The remaining sections of this paper will be devoted to the task of dynamic signature verification, also known as authentication. This paper is organized as follows: Sect. 2 is focused on template matching dynamic signature recognition, and proposes a signature recognition methodology based on vector quantization (VQ). This approach is compared with the state-of-the-art algorithm for on-line signature recognition, which is Dynamic Time Warping (DTW). Section 3 provides experimental results, and Sect. 4 summarizes the conclusions of this work.

2 Signature recognition based on multi-section VQ

In this section, we present a multi-section vector quantization algorithm for on-line signature recognition. This method is an improved version of the classical vector quantization approach that we proposed in [8], and can also be interpreted as a variant of split-VQ [10].

It has been recently found that the Dynamic Time Warping (DTW) algorithm outperforms HMM for signature verification [14]. For this reason we will use DTW as the baseline algorithm for performance comparison.
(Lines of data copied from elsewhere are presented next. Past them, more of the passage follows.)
-- ==== Sys2Proof/Machine/Ecc.lean ====
section
/-!
DEFINITION. Error correction and poison (R230, R253–R259, R651), and a write that respects them.
-/
namespace Sys2Proof.Machine

/-- Package channel and channel-local offset of a usable LPDDR5X address (R252). -/
def lpDecode (zoneGib a : Nat) : Nat × Nat :=
  let z := zoneGib * 2 ^ 30
  if a < z then
    let k := a / 4096
    (32 * (k % 4) + (k / 4) % 32, (k / 128) * 4096 + a % 4096)
  else
    let q := (3840 * 2 ^ 30 - z) / 4
    let d := (a - z) / q
    let k := ((a - z) % q) / 4096
    (32 * d + k % 32, z / 128 + (k / 32) * 4096 + a % 4096)

/-- Device offset of a channel-local offset (R252, R253). -/
def lpDeviceOffset (o : Nat) : Nat := (o / 128 / 15) * 2048 + (o / 128 % 15) * 128 + o % 128

/-- The bank of the word at a unit memory offset (R230). -/
def umBank (o : Nat) : Nat := bits o 6 5 ^^^ bits o 11 5

/-- Bytes of the codeword at an address: a 64-byte word, or a 128-byte line. -/
def wordSize (a : Nat) : Nat := if a < lpSize then 128 else 64
/-- Base of the codeword at an address. -/
def wordBase (a : Nat) : Nat := a - a % wordSize a
/-- Does the place hold codewords: unit memory or LPDDR5X? -/
def isCoded (a : Nat) : Bool := a < lpSize || (0x100000000000 ≤ a && a < 0x100800000000)

/-- Bases of the codewords that `n` bytes from `a` touch. -/
def wordsOf (a n : Nat) : List Nat :=
  if n = 0 || !isCoded a then [] else
  let s := wordSize a
  (List.range ((a + n - 1) / s - a / s + 1)).map (fun i => (a / s + i) * s)

/-- Is a codeword poisoned? -/
def isPoisoned (c : Ctx) (base : Nat) : Bool := c.dev.poison.contains base
/-- Is any codeword of `n` bytes from `a` poisoned? -/
def poisonAt (c : Ctx) (a n : Nat) : Bool := !c.dev.poison.isEmpty && (wordsOf a n).any (isPoisoned c)
/-- Poison a codeword in place. -/
def setPoison (base : Nat) (c : Ctx) : Ctx :=
  if isPoisoned c base then c else { c with dev := { c.dev with poison := base :: c.dev.poison } }
/-- Clear the poison and errors of a codeword written whole (R259). -/
def clearWord (base : Nat) (c : Ctx) : Ctx :=
  { c with dev := { c.dev with poison := c.dev.poison.filter (fun b => b != base), errs := Tab.del base c.dev.errs } }

/-- Count one corrected or newly poisoned codeword (R262). -/
def Ecc.add (e : Ecc) (poisoned : Bool) : Ecc :=
  if poisoned then
    let (n, s) := stick 255 e.poisoned 1
    { e with poisoned := n, poisonedSticky := e.poisonedSticky || s }
  else
    let (n, s) := stick 255 e.corrected 1
    { e with corrected := n, correctedSticky := e.correctedSticky || s }

/-- Count and report a corrected (false) or poisoned (true) codeword (R256, R257). -/
def eccEvent (base : Nat) (poisoned : Bool) (c : Ctx) : Ctx :=
  if base < lpSize then
    let ch := (lpDecode (c.die 0).zoneGib base).1
    let d := ch / 32
    let k := ch % 32 / 4
    lpEvent d k (b2n poisoned) (c.updDie d (fun x => { x with ecc := Tab.set x.ecc k ((Tab.get {} x.ecc k).add poisoned) }))
  else
    let u := (base - 0x100000000000) / 2 ^ 26
    unitEvent u (b2n poisoned) (c.updUnit u (fun x => { x with ecc := x.ecc.add poisoned }))

/-- Check symbols and symbols of a codeword (R254): 6 of 136 in LPDDR5X, 5 of 69 in unit memory. -/
def codeOf (base : Nat) : Nat × Nat := if base < lpSize then (6, 136) else (5, 69)

/-- The check symbols inverted, which marks a poisoned unit memory word (R255), as a pattern. -/
def inverted : List (Nat × Nat) := (List.range 5).map (fun i => (64 + i, 0xFF))

/-- The two metadata bytes of an LPDDR5X line: POISON and the copy-on-write generation of its page (Table 06-4, R265). -/
def lineMeta (c : Ctx) (base : Nat) : List Nat := [b2n (isPoisoned c base), Tab.get 0 c.dev.cow.pageGen (base / 65536)]

/-- The codeword of a word or line as it is stored: its data, an LPDDR5X line's metadata, its check symbols, inverted in a poisoned
unit memory word, and the symbol errors it bears (R254, R255). -/
def storedWord (c : Ctx) (base : Nat) : List Nat :=
  let (n, _) := codeOf base
  let msg := (c.read base (wordSize base)).map (fun x => x.toNat) ++ (if base < lpSize then lineMeta c base else [])
  let bad := Tab.get [] c.dev.errs base ++ (if base < lpSize || !isPoisoned c base then [] else inverted)
  bad.foldl (fun w p => updAt w p.1 (fun x => x ^^^ p.2)) (msg ++ rsCheck n msg)

/-- A word is miscorrected: pattern and correction together change its data and may set a line's POISON bit (R254); a poisoned word stays
poisoned (R651). The model keeps one GEN a page: a line's own copy does not change (log entry 109). -/
def miscorrect (base : Nat) (diff : List (Nat × Nat)) (c : Ctx) : Ctx :=
  let c1 := diff.foldl (fun a p =>
    if p.1 < wordSize base then a.write (base + p.1) [a.byte (base + p.1) ^^^ BitVec.ofNat 8 p.2] else a) c
  let flip := diff.foldl (fun b p => b ^^ (p.1 == 128 && bit p.2 0)) false
  if base < lpSize && flip then setPoison base c1 else c1

/-- A read finds the codeword as it is stored: it corrects it, or poisons it in place (R255–R257, R651). Within the limits of R254 the
correction is the pattern itself. -/
def checkWord (base : Nat) (c : Ctx) : Ctx :=
  let pat := Tab.get [] c.dev.errs base
  if pat.isEmpty then c
  else
    let lp : Bool := base < lpSize
    let (n, len) := codeOf base
    let marked := isPoisoned c base
    let c1 : Ctx := { c with dev := { c.dev with errs := Tab.del base c.dev.errs } }
    let limit := if marked && !lp then 1 else 2
    let bad := eccEvent base true (setPoison base c1)
    match rsFix n len pat with
    | some fix =>
      if limit < fix.length then bad
      else
        let c2 := if marked && !lp then c1 else miscorrect base (pat ++ fix) c1
        if fix.isEmpty then c2 else eccEvent base false c2
    | none =>
      -- a word within one symbol of a poisoned one reads as poisoned (R255)
      match (if lp || marked then none else rsFix n len (pat ++ inverted)) with
      | some fix => if 1 < fix.length then bad else (if fix.isEmpty then id else eccEvent base false) (setPoison base c1)
      | none => bad

/-- A demand read of `n` bytes: every codeword checked. -/
def eccRead (a n : Nat) (c : Ctx) : Ctx :=
  if c.dev.errs.isEmpty then c else forAll (wordsOf a n) checkWord c

/-- Is the whole codeword among `n` bytes from `a`? -/
def covers (a n base : Nat) : Bool := a ≤ base && base + wordSize base ≤ a + n

/-- Write bytes to memory. A codeword written whole loses its poison; a part of a poisoned one is not kept (R259); a part of a
codeword with errors is a read first (R231). -/
def store (a : Nat) (data : List Byte) (c : Ctx) : Ctx :=
  if !isCoded a || (c.dev.poison.isEmpty && c.dev.errs.isEmpty) then c.write a data
  else
    let n := data.length
    let c1 := forAll (wordsOf a n) (fun b x => if covers a n b then clearWord b x else checkWord b x) c
    (List.range n).foldl (fun x i =>
      let b := a + i
      if isPoisoned x (wordBase b) then x else x.write b [data.getD i 0]) c1

/-- Write a little-endian number of `n` bytes under the same rules. -/
def storeNat (a n x : Nat) (c : Ctx) : Ctx := store a (toBytes n x) c

end Sys2Proof.Machine
end

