/-- The feeder reads the next row of the stream at place `i`, in the shape of tile `t`, into its queues (R140). -/
def fetchRow (u i : Nat) (t : Tile) (c : Ctx) : Ctx :=
  let c0 := match (c.unit u).me.entries[i]? with
    | some e => if e.fetchNext.isNone then feedFrom u i 0 c else c
    | none => c
  match (c0.unit u).me.entries[i]? with
  | none => c0
  | some e =>
    let d := e.desc
    let n := e.fetchNext.getD 0
    if sN d ≤ n then c0
    else
      let a := sSrc d + n * sStride d
      let c1 := eccRead a (streamRowBytes t d) c0
      let bad := poisonAt c1 a (streamRowBytes t d)
      let row := rowOperands c1 t d a
      feedFrom u i (n + 1) (c1.updEntry u 0 i (fun x =>
        { x with feed := x.feed ++ [{ n := n, codes := row.1, scales := row.2 }], poison := x.poison || bad }))

/-- The stream whose rows the feeder fetches, and the shape of its tile: the one that occupies the array path while it has rows to fetch;
else the next command on the array path, if that is a stream and would start (R141). It fetches past a drain, which is not on the array
path, but not past an open fence, which holds every command behind it (R133, R161), nor before the descriptor's checks (log entry 110). -/
def feedTarget (c : Ctx) (u : Nat) : Option (Nat × Tile) :=
  let x := c.unit u
  let y := x.me
  match findActive c u 0 0x11 (fun e => decide (e.fetchNext.getD 0 < sN e.desc)), x.tile with
  | some (i, _), some t => some (i, t)
  | some _, none => none
  | none, _ =>
    match y.entries.findIdx? (fun e => !e.started && hOpcode e.desc != 0x12) with
    | none => none
    | some i =>
      match y.entries[i]? with
      | none => none
      | some e =>
        let fence := (y.entries.take i).any (fun a => hOpcode a.desc == 0x13)
        let tile := match findActive c u 0 0x10 (fun _ => true) with
          | some (_, l) => if l.poison then none else l.tile
          | none => x.tile
        match tile with
        | none => none
        | some t =>
          if hOpcode e.desc == 0x11 && !fence && !y.halted && decide (e.fetchNext.getD 0 < sN e.desc) && streamOk e.desc && pairs t e.desc &&
            (streamWindow c u t e.desc).isNone then some (i, t) else none

/-- The feeder fetches `k` rows, as far as there are rows to fetch. -/
def feedRows (u : Nat) : Nat → Ctx → Ctx
  | 0, c => c
  | k + 1, c =>
    match feedTarget c u with
    | none => c
    | some (i, t) => feedRows u k (fetchRow u i t c)

/-- Rows in the feeder queues. -/
def feedCount (c : Ctx) (u : Nat) : Nat := ((c.unit u).me.entries.map (fun e => e.feed.length)).sum
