/-- The seedbed entry of a state (R204, Table 07-3). -/
def winnowEntry (k : Nat) (w : WinnowSt) : List Byte :=
  if w.invalid then
    (List.range k).flatMap (fun _ => toBytes 4 0xFFFFFFFF ++ toBytes 2 0x7FC0) ++ toBytes 4 nan32 ++ toBytes 4 nan32
  else
    let l := addF32 w.m (fnLog2 w.s)
    let ps := w.slots.map (fun p => (p.2, fnExp2 (subF32 p.1 l)))
    let total := ps.foldl (fun a p => addF32 a p.2) 0
    ps.flatMap (fun p => toBytes 4 p.1 ++ toBytes 2 (convert 0 1 false false p.2)) ++
      (List.range (k - w.count)).flatMap (fun _ => toBytes 4 0xFFFFFFFF ++ toBytes 2 0) ++
      toBytes 4 (rf32 (extMax (.fin false 0 0) (f32 (subF32 0x3F800000 total)))) ++ toBytes 4 (mulF32 l 0x3F317218)

/-- One input row enters the states of all tokens: row `n`, logits `xs` (R199, R203). The number counts the elements placed in a slot. -/
def winnowRow (u : Nat) (d : Desc) (n : Nat) (xs : List Nat) (p : Ctx × Nat) : Ctx × Nat :=
  (List.range (wCols d)).foldl (fun a j =>
    let w := readWinnow a.1 u d j
    let w1 := winnowInsert (wK d) (wS0 d) (xs.getD j 0) (wIdx d + n) w
    (writeWinnow u d j w1 a.1, a.2 + b2n (w1.slots != w.slots))) p

/-- Lane-cycles of so many lane operations: 256 lanes in every cycle begun (R206, R594). -/
def winnowLanes (n : Nat) : Nat := (n + 255) / 256 * 256

/-- Set up the records: cleared with INIT, COUNT written back as K without (R202). -/
def winnowSetup (u : Nat) (d : Desc) (c : Ctx) : Ctx :=
  (List.range (wCols d)).foldl (fun a j =>
    let b := winnowAddr u d j
    if wInit d then
      storeNat (b + 10) 1 0 (storeNat (b + 8) 2 0 (storeNat (b + 4) 4 0 (storeNat b 4 negInf a)))
    else if wK d < a.readNat (b + 8) 2 then storeNat (b + 8) 2 (wK d) a
    else a) c

/-- Address of input row `n` of a winnow that reads no ring. -/
def winnowSrc (u : Nat) (d : Desc) (n : Nat) : Nat := slotBase u (wSlot d) + (wSlot d).off + n * (wSlot d).stride

/-- VE_WINNOW starts (R198–R204, R650): it sets the records up and, unless it consumes a ring, takes every row. It works on its records in
place: with INIT and the rows of memory at its start, with a ring's rows as it takes them (log entry 114). -/
def veWinnowOp (u : Nat) (c : Ctx) : Ctx :=
  match startable c u 1 0x21 with
  | none => c
  | some (i, e) =>
    let d := e.desc
    let s := wSlot d
    if govHolds c u then c
    else if !winnowOk c u d then finish u 1 i 1 0 c
    else if !isWide u then finish u 1 i 0x10 0 c
    else
      match outside (if s.kind = 1 then 2 ^ 20 else umSize) (if wRows d = 0 then [] else slotRanges s (wRows d) (wCols d)) with
      | some o => refuseWindow u 1 e (slotBase u s + o) c
      | none =>
        let recs := [(umBase u + wState d, wCols d * (16 + 8 * wK d))]
        let reads := (if s.kind = 0 then (List.range (wRows d)).map (fun n => (winnowSrc u d n, 4 * wCols d)) else []) ++
          (if wInit d then [] else recs)
        let c1 := readAll reads c
        let bad := reads.any (fun p => poisonAt c1 p.1 p.2)
        let c2 := if bad then c1 else winnowSetup u d c1
        if s.ring then
          markStarted u 1 i (fun x => { x with poison := bad, ringNext := (Tab.get {} (c.unit u).rings (s.off / 2 ^ 18)).released }) c2
        else
          let p := if bad then (c2, 0) else
            (List.range (wRows d)).foldl (fun a n => winnowRow u d n (readElems a.1 0 (winnowSrc u d n) (wCols d)) a) (c2, 0)
          issueSome u i (markStarted u 1 i (fun x =>
            { x with pos := wRows d, poison := bad, lanes := winnowLanes (3 * wRows d * wCols d + 8 * p.2) }) p.1)

/-- VE_WINNOW completes (R204–R206) once the governor lets the rest of its lanes issue: with FINISH it writes the seedbed entries; DETAIL
counts the invalid tokens. -/
def veWinnowCompleteOp (u : Nat) (c : Ctx) : Ctx :=
  match findActive c u 1 0x21 (fun e => decide (wRows e.desc ≤ e.pos)) with
  | none => c
  | some (i, e) =>
    let d := e.desc
    let lanes := winnowLanes e.lanes + (if wFinish d then winnowLanes (wCols d * (4 * wK d + 8)) else 0)
    if !unitLive c u || (decide (0 < lanes) && govHolds c u) then c
    else
      let c0 := govCount u lanes c
      if e.poison then finish u 1 i 4 0 (undefAll u (winnowDest d) c0)
      else
        let c1 := if wFinish d then
            (List.range (wCols d)).foldl (fun a j =>
              store (umBase u + wOut d + j * wOutStride d) (winnowEntry (wK d) (readWinnow a u d j)) a) c0
          else c0
        finish u 1 i 0 ((List.range (wCols d)).filter (fun j => (readWinnow c u d j).invalid)).length c1

/-! ### Consumers of a ring (R124, R125, R142, R177) -/

/-- The row of tile register `t` that holds row `n` of its ring. -/
def ringRow (g : Ring) (n : Nat) : Nat := g.base + n % g.len

/-- Is the command a consumer of ring `t` that has a row to take and finds it written (R124)? -/
def ringReady (g : Ring) (t rows : Nat) (e : Entry) : Bool := ringConsumer t e && decide (e.pos < rows) && decide (e.ringNext < g.written)

/-- The consumer at place `i` of queue `q` takes its next row of ring `t` and releases it (R124, R125, R142, R177): a drain keeps it for its
records, a chain runs it with the rows of its other slots, a winnow enters it into its states. -/
def ringTake (u t q i : Nat) (e : Entry) (c : Ctx) : Ctx :=
  let g := Tab.get {} (c.unit u).rings t
  let row := ringRow g e.ringNext
  let d := e.desc
  let release : Ctx → Ctx := fun a => a.updUnit u (fun y => { y with rings := Tab.set y.rings t { g with released := g.released + 1 } })
  let took (f : Entry → Entry) (a : Ctx) : Ctx :=
    release (a.updEntry u q i (fun x => f { x with pos := x.pos + 1, ringNext := x.ringNext + 1 }))
  if q = 0 then took (fun x => { x with rows := x.rows ++ [trRow c u t row (dCols d)] }) c
  else if hOpcode d == 0x20 then
    let s := vSlot d 0
    let c1 := readAll (rowReads u d e.pos) (govCount u (vCols d * chainCost d) c)
    let bad := (rowReads u d e.pos).any (fun p => poisonAt c1 p.1 p.2)
    let out := chainRow c1 u d e.pos (readElems c1 s.fmt (trAddr u t row 0 + s.off % 512) (vCols d))
    took (fun x => { x with rows := x.rows ++ [out], poison := x.poison || bad }) c1
  else
    let xs := readElems c 0 (trAddr u t row 0 + (wSlot d).off % 512) (wCols d)
    let p := if e.poison then (c, 0) else winnowRow u d e.pos xs (c, 0)
    let n := e.lanes + 3 * wCols d + 8 * p.2
    took (fun x => { x with lanes := n % 256 }) (govCount u (n / 256 * 256) p.1)

/-- A consumer of ring `t` takes the next row once it is written, and releases it (R124). With two consumers each takes the rows in order
of n, and `released` counts both (R125); which of them comes first is free (log entry 111). -/
def ringRowConsumeOp (u t : Nat) (c : Ctx) : Ctx :=
  let g := Tab.get {} (c.unit u).rings t
  let me := findActive c u 0 0x12 (fun e => ringReady g t (dCount e.desc) e)
  let ve := if govHolds c u then none else
    match findActive c u 1 0x20 (fun e => chainRing e.desc && ringReady g t (vRows e.desc) e) with
    | some p => some p
    | none => findActive c u 1 0x21 (fun e => ringReady g t (wRows e.desc) e)
  if !unitLive c u then c
  else match me, ve with
  | none, none => c
  | some (i, e), none => ringTake u t 0 i e c
  | none, some (i, e) => ringTake u t 1 i e c
  | some (i, e), some (j, f) =>
    let (k, c1) := c.draw 1
    if Config.freeBool k then ringTake u t 0 i e c1 else ringTake u t 1 j f c1

/-! ### The commands -/

/-- RING_ROW_CONSUME (R124, R125, R177). -/
def execRingRowConsume (u : Nat) (t : Nat) (s : State) : Host.Outcome State Fault Refusal :=
  perform (.ringRowConsume u t) s (ringRowConsumeOp u t)

/-- VE_CHAIN (R195). -/
def execVeChain (u : Nat) (s : State) : Host.Outcome State Fault Refusal :=
  perform (.veChain u) s (veChainOp u)

/-- VE_CHAIN_COMPLETE (R196). -/
def execVeChainComplete (u : Nat) (s : State) : Host.Outcome State Fault Refusal :=
  perform (.veChainComplete u) s (veChainCompleteOp u)

/-- VE_WINNOW (R203). -/
def execVeWinnow (u : Nat) (s : State) : Host.Outcome State Fault Refusal :=
  perform (.veWinnow u) s (veWinnowOp u)

/-- VE_WINNOW_COMPLETE (R204–R206). -/
def execVeWinnowComplete (u : Nat) (s : State) : Host.Outcome State Fault Refusal :=
  perform (.veWinnowComplete u) s (veWinnowCompleteOp u)

/-- VE_FENCE (R209). -/
def execVeFence (u : Nat) (s : State) : Host.Outcome State Fault Refusal :=
  perform (.veFence u) s (fenceStart 1 0x22 u)

/-- VE_FENCE_COMPLETE (R209). -/
def execVeFenceComplete (u : Nat) (s : State) : Host.Outcome State Fault Refusal :=
  perform (.veFenceComplete u) s (fenceComplete 1 0x22 u)

end Sys2Proof.Machine
end

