-- ==== Sys2Proof/Machine/Reactions.lean ====
section
/-!
DEFINITION. The commands of the fault collectors (chapter 14): an event of any source, the comparators, the escalation and fallow
timers, acknowledgements, and leaving the safe state; and the governor's window (R594).
-/
namespace Sys2Proof.Machine

/-! ### Events (R484–R489) -/

/-- Do the collectors take events: power good and no reset held? -/
def collectorsLive (c : Ctx) : Bool := c.dev.pins.pwrGood && !c.dev.pins.coldRst && !c.dev.pins.warmRst

/-- Class of a cause (Tables 14-1 and 14-2): 0 NOTE, 1 CORRECTED, 2 DEGRADE, 3 SEVERE, 4 FATAL. -/
def causeClass (coll source cause : Nat) : Nat :=
  if coll < 4 then
    if source < 16 then (if cause = 0 then 1 else if cause ≤ 4 then 2 else 3)
    else if source < 20 then 3
    else if source < 28 then (if cause = 0 then 1 else if cause = 1 then 2 else 3)
    else if source < 37 then (if cause = 0 then 1 else if cause ≤ 2 then 2 else 0)
    else if source < 41 then (if cause = 0 then 1 else 3)
    else if source = 42 then (if cause = 3 then 4 else 0)
    else if source = 46 then 3
    else 4
  else match source with
    | 4 => if cause = 0 then 1 else 3
    | 6 => if cause = 0 then 1 else 2
    | 7 | 8 => 2
    | 9 => if cause = 0 then 1 else 4
    | 14 => 3
    | 15 => 0
    | _ => 4

/-- Replace the `n`-bit field at `lo` of a word. -/
def setField (w : Word64) (lo n v : Nat) : Word64 :=
  BitVec.ofNat 64 (w.toNat - bits w.toNat lo n * 2 ^ lo + v % 2 ^ n * 2 ^ lo)

/-- Set the cause bit of one cause, with the core, function or die it names (Tables 14-12 to 14-15). -/
def causeSet (coll source : Nat) (k : FaultCause) (c : Ctx) : Ctx :=
  let cause := k.cause
  c.updColl coll (fun x =>
    if coll < 4 then
      if source < 16 then
        let b := if cause = 7 then 56 else if cause = 8 then 57 else 7 * k.unit + cause
        { x with clerr := Tab.set x.clerr source (setBit (Tab.get 0 x.clerr source) b) }
      else if source < 20 then x
      else if source < 28 then { x with cause := setBit x.cause (3 * (source - 20) + cause) }
      else if source < 37 then { x with causeLnk := setBit x.causeLnk (5 * (source - 28) + cause) }
      else if source < 41 then { x with cause := setBit x.cause (24 + 2 * (source - 37) + cause) }
      else if source = 42 then { x with cause := setBit x.cause (32 + cause) }
      else x
    else match source with
      | 4 => { x with cause := setBit (if cause = 1 then setField x.cause 8 5 k.ident else x.cause) cause }
      | 6 => { x with cause := setBit (if cause = 1 then setField x.cause 13 4 k.ident else x.cause) (2 + cause) }
      | 7 => { x with cause := setBit x.cause 6 }
      | 8 => { x with cause := setBit x.cause 7 }
      | 9 => { x with cause := setBit (if cause = 1 then setField x.cause 17 2 k.ident else x.cause) (4 + cause) }
      | _ => x)

/-- A self-check failure (R502): recorded, then the safe state at once. In the safe state it reloads the fallow timer like any event
(R504); before the collectors act it is recorded only (R510). -/
def selfCheck (coll : Nat) (c : Ctx) : Ctx :=
  let c1 := recordEvent coll (if coll < 4 then 47 else 16) c
  if !c.dev.boot.armed then c1
  else if c.dev.safe.safe then c1.updSafe (fun s => { s with since := c.dev.slow })
  else safeEnter (if coll = 4 then 16 else coll) c1

/-! ### The defect list (R524, R525) -/

/-- Slots of the defect area up to the first empty one, as (number, is the marker of a clear record): a clear record takes ten. -/
def defectWalk (c : Ctx) (base total : Nat) : Nat → Nat → List (Nat × Bool)
  | 0, _ => []
  | k + 1, i =>
    let b := c.read (base + 16 * i) 16
    if total ≤ i || b.all (fun x => x == 0xFF) then []
    else if b.headD 0 = 0x0E then (i, true) :: defectWalk c base total k (i + 10)
    else (i, false) :: defectWalk c base total k (i + 1)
Appendix 1 describes the DTW algorithm. In our case, we will use five signatures per person, acquired during enrollment. DTW works out the distance between the test set of vectors and each of the five training sets.

Distance computation implies a warping by means of dynamic programming. We compute five distances, each one being the result of comparing the test sequence with each of the five training repetitions. These five distances are combined using three different approaches, min{}, mean{}, and median{}, in order to obtain the final distance. A more detailed explanation of VQ and DTW algorithms can be found in [8].

Template matching approaches are especially appropriate when a small number of samples are available for training a model. This is the case with on-line signature recognition. However, VQ presents one drawback: it is unable to model the temporal evolution of the signature (it averages all the vectors), which is certainly important for signature recognition. For this reason, we propose a multi-section codebook approach. This proposal is described in detail in Sect. 2.1.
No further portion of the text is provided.